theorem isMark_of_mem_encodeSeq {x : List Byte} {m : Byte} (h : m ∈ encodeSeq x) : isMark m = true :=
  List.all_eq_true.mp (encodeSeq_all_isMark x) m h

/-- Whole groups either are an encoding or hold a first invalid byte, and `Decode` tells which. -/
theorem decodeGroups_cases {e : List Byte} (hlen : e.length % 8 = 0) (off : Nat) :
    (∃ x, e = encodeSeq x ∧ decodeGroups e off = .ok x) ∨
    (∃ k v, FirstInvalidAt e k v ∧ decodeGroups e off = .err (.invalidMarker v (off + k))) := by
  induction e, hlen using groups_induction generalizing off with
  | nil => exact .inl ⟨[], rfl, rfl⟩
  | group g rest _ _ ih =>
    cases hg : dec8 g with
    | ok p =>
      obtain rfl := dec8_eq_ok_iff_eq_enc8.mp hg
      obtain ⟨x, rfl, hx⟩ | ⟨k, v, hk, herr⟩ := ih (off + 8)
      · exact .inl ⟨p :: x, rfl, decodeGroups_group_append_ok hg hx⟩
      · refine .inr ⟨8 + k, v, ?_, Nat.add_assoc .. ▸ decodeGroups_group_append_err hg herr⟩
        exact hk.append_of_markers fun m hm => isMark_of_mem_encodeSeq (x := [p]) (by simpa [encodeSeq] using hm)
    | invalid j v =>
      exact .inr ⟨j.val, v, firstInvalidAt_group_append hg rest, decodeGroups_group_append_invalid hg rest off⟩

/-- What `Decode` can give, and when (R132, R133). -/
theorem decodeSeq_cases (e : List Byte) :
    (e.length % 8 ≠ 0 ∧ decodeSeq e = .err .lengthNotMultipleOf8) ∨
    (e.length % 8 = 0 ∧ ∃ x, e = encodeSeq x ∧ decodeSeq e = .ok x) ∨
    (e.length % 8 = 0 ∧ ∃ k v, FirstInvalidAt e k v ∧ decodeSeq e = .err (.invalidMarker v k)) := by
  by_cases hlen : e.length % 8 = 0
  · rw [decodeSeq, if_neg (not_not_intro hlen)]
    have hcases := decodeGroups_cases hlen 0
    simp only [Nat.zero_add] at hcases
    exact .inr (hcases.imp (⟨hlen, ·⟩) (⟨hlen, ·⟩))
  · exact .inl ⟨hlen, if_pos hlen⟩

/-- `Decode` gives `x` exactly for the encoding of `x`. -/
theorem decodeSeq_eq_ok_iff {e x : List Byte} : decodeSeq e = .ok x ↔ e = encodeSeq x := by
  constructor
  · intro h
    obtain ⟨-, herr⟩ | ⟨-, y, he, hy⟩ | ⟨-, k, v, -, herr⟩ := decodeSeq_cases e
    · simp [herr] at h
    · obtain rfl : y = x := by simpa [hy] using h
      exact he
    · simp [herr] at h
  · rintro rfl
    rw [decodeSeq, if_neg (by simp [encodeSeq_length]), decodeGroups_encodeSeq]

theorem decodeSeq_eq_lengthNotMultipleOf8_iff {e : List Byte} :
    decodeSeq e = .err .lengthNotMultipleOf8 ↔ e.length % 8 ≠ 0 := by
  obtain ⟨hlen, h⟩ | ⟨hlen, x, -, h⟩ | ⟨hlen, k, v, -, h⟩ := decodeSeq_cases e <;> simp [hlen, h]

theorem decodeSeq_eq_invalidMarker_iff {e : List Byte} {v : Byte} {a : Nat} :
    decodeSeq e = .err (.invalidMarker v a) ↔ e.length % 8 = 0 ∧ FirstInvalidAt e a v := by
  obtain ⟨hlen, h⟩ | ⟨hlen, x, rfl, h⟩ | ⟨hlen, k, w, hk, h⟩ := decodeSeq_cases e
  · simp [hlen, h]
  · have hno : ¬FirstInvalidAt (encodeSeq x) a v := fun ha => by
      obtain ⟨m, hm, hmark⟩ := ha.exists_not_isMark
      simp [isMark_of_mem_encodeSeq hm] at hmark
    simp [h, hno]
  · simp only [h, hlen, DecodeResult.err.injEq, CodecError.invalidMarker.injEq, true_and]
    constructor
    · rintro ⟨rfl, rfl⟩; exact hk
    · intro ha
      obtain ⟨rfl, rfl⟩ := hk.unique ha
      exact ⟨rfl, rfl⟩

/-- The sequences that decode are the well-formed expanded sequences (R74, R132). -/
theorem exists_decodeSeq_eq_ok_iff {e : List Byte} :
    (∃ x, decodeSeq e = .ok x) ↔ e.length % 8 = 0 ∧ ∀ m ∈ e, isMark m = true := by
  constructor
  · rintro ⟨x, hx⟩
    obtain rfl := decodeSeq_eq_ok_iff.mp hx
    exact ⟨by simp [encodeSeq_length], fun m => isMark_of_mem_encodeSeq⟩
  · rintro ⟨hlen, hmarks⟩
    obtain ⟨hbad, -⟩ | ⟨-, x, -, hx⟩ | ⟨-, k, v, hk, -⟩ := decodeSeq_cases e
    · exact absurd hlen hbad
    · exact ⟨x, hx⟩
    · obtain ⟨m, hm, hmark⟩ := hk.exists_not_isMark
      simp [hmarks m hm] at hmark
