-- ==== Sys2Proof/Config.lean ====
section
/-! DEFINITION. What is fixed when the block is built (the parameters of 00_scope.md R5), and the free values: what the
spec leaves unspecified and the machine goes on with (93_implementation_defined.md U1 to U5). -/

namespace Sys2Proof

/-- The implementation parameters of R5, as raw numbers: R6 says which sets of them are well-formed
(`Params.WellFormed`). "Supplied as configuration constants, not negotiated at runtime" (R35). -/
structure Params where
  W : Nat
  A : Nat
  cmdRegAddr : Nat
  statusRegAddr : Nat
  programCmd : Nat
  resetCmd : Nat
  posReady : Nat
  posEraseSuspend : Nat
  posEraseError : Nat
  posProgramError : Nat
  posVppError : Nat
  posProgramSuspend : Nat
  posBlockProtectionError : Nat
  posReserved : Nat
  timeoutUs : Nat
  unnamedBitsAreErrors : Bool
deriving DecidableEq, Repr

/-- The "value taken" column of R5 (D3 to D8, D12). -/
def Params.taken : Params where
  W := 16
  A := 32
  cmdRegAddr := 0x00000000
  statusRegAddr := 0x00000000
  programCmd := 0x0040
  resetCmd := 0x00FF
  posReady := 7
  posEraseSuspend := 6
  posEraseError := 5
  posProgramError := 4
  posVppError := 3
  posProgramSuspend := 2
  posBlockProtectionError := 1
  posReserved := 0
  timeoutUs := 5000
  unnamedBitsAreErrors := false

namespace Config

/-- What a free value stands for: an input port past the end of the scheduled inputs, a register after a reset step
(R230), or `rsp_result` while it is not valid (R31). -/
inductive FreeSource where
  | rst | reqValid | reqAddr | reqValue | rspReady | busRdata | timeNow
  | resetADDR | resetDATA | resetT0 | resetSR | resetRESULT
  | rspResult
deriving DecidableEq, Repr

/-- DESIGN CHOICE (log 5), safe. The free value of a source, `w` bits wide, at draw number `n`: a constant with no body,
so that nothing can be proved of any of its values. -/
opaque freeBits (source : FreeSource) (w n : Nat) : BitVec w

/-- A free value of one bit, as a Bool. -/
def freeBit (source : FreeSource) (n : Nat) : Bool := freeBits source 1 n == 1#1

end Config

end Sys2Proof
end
...
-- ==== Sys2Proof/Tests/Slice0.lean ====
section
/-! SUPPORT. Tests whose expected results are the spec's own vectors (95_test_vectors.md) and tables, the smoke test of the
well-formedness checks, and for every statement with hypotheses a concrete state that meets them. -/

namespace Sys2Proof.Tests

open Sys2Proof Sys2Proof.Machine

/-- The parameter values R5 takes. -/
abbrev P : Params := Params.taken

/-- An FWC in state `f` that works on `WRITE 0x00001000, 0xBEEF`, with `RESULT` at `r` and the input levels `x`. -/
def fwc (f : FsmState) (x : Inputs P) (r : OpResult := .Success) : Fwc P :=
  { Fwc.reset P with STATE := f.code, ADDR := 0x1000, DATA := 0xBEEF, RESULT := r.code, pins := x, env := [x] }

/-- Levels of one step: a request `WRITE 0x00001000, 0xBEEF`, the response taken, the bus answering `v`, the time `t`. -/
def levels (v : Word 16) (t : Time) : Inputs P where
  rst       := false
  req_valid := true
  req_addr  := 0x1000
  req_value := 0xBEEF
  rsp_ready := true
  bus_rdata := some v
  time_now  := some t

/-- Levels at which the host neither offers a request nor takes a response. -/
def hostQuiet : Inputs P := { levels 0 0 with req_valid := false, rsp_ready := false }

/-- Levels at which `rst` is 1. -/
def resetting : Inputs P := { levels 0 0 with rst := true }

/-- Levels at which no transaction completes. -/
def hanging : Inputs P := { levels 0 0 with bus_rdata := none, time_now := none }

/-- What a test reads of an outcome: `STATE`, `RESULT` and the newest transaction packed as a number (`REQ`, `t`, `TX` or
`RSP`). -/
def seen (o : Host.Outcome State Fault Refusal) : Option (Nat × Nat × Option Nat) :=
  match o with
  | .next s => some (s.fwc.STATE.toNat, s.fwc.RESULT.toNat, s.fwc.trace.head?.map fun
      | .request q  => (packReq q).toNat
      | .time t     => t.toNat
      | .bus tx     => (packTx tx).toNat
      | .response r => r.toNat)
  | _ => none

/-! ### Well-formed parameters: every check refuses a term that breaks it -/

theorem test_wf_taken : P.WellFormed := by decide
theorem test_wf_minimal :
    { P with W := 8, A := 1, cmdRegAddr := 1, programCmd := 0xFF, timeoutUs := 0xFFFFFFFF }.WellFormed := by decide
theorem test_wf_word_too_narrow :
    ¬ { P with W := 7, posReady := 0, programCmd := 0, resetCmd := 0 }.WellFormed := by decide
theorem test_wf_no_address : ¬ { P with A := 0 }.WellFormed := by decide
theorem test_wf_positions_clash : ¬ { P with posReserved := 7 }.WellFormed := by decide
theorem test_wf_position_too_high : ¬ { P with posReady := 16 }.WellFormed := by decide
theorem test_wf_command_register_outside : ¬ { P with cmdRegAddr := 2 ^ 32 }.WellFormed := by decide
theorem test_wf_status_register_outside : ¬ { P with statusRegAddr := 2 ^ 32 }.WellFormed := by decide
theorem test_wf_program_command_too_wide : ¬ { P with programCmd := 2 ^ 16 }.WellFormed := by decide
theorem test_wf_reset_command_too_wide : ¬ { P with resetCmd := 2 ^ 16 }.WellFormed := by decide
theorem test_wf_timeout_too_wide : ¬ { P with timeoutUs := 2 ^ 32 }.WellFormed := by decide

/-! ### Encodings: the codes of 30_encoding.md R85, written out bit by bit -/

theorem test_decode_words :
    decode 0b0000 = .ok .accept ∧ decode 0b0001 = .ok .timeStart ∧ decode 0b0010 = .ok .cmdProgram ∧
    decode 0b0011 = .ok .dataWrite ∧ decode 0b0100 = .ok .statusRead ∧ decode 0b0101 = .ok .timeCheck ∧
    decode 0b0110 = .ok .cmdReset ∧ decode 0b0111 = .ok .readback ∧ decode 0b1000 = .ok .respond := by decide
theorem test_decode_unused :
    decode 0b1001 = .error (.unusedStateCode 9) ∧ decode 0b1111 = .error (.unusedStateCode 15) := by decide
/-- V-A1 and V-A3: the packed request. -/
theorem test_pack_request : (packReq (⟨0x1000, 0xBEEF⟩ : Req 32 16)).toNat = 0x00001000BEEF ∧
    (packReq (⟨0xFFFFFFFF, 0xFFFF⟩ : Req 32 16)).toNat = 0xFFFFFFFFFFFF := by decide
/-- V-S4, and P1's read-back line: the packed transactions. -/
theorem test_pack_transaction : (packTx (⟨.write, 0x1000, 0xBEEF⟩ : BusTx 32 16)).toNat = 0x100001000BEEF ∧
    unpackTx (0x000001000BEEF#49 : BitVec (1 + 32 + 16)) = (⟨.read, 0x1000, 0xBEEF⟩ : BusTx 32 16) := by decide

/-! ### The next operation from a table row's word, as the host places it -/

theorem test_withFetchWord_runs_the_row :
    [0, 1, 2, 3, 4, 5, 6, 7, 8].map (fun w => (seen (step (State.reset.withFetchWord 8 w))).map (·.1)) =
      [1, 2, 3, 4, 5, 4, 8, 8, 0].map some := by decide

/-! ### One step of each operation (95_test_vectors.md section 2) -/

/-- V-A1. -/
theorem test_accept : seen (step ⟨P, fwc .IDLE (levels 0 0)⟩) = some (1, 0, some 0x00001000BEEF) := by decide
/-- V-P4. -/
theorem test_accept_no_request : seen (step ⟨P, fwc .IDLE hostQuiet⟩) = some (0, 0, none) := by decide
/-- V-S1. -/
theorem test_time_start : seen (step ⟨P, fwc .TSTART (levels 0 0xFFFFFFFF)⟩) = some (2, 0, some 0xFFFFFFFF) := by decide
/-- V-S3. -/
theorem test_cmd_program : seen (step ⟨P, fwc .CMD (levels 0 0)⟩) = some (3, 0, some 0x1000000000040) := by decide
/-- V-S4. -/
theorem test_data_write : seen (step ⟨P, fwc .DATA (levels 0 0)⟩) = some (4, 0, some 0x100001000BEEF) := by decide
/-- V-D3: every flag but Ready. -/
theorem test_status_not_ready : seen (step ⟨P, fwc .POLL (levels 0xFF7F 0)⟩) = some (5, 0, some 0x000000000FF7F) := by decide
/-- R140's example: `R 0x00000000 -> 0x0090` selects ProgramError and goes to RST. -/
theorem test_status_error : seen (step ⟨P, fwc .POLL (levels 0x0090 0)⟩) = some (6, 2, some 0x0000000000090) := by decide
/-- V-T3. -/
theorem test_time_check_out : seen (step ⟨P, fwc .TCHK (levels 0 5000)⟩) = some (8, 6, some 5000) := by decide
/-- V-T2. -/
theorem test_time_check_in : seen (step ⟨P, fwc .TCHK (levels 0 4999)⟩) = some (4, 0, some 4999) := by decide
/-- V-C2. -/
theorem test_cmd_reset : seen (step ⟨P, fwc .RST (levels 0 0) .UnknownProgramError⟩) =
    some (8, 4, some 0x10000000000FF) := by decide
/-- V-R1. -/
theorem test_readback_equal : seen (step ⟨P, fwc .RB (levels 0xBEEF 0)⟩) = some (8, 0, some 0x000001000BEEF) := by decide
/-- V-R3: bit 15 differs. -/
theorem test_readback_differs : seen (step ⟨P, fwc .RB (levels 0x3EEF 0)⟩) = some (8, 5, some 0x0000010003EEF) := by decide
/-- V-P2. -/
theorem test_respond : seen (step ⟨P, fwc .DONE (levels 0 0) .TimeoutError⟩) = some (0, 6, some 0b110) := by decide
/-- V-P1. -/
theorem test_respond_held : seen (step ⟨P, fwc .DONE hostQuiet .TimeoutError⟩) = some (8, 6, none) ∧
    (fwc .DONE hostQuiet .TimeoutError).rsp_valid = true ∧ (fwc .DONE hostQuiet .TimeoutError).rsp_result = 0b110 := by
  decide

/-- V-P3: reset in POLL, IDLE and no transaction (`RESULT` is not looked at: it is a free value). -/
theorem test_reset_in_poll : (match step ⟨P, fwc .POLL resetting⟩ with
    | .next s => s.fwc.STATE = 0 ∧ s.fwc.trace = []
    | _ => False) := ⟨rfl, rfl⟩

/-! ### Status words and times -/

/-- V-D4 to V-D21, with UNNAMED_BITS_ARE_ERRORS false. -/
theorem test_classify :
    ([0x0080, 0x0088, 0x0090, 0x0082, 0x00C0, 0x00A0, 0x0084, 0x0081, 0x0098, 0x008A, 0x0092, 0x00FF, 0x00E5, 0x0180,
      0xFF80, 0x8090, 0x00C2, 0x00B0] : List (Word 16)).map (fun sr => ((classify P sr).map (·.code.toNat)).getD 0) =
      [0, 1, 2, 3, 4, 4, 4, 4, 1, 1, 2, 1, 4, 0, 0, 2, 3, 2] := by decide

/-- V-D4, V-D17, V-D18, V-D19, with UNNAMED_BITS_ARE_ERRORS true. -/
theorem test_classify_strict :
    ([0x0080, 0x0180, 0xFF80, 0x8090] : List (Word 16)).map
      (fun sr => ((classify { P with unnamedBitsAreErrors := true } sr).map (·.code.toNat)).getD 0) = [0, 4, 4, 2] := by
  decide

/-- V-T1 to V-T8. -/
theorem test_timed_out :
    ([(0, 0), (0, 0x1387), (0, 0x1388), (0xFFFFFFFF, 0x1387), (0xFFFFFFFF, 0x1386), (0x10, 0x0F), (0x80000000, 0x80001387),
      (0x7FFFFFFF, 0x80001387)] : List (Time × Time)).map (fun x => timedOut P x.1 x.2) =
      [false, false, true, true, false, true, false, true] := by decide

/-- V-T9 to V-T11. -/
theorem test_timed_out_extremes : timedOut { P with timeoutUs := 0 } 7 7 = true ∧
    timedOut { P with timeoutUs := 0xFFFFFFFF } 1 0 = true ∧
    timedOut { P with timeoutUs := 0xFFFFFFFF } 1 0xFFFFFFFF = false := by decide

(ABOUT THIS EXERCISE):
Go to the line with "decode 0b0110 = .ok" in the entries above and repeat every line from there through the line with "theorem test_pack_transaction : (packTx", exactly and with no other text.

(EXERCISE SOLUTION):
    decode 0b0110 = .ok .cmdReset ∧ decode 0b0111 = .ok .readback ∧ decode 0b1000 = .ok .respond := by decide
theorem test_decode_unused :
    decode 0b1001 = .error (.unusedStateCode 9) ∧ decode 0b1111 = .error (.unusedStateCode 15) := by decide
/-- V-A1 and V-A3: the packed request. -/
theorem test_pack_request : (packReq (⟨0x1000, 0xBEEF⟩ : Req 32 16)).toNat = 0x00001000BEEF ∧
    (packReq (⟨0xFFFFFFFF, 0xFFFF⟩ : Req 32 16)).toNat = 0xFFFFFFFFFFFF := by decide
/-- V-S4, and P1's read-back line: the packed transactions. -/
theorem test_pack_transaction : (packTx (⟨.write, 0x1000, 0xBEEF⟩ : BusTx 32 16)).toNat = 0x100001000BEEF ∧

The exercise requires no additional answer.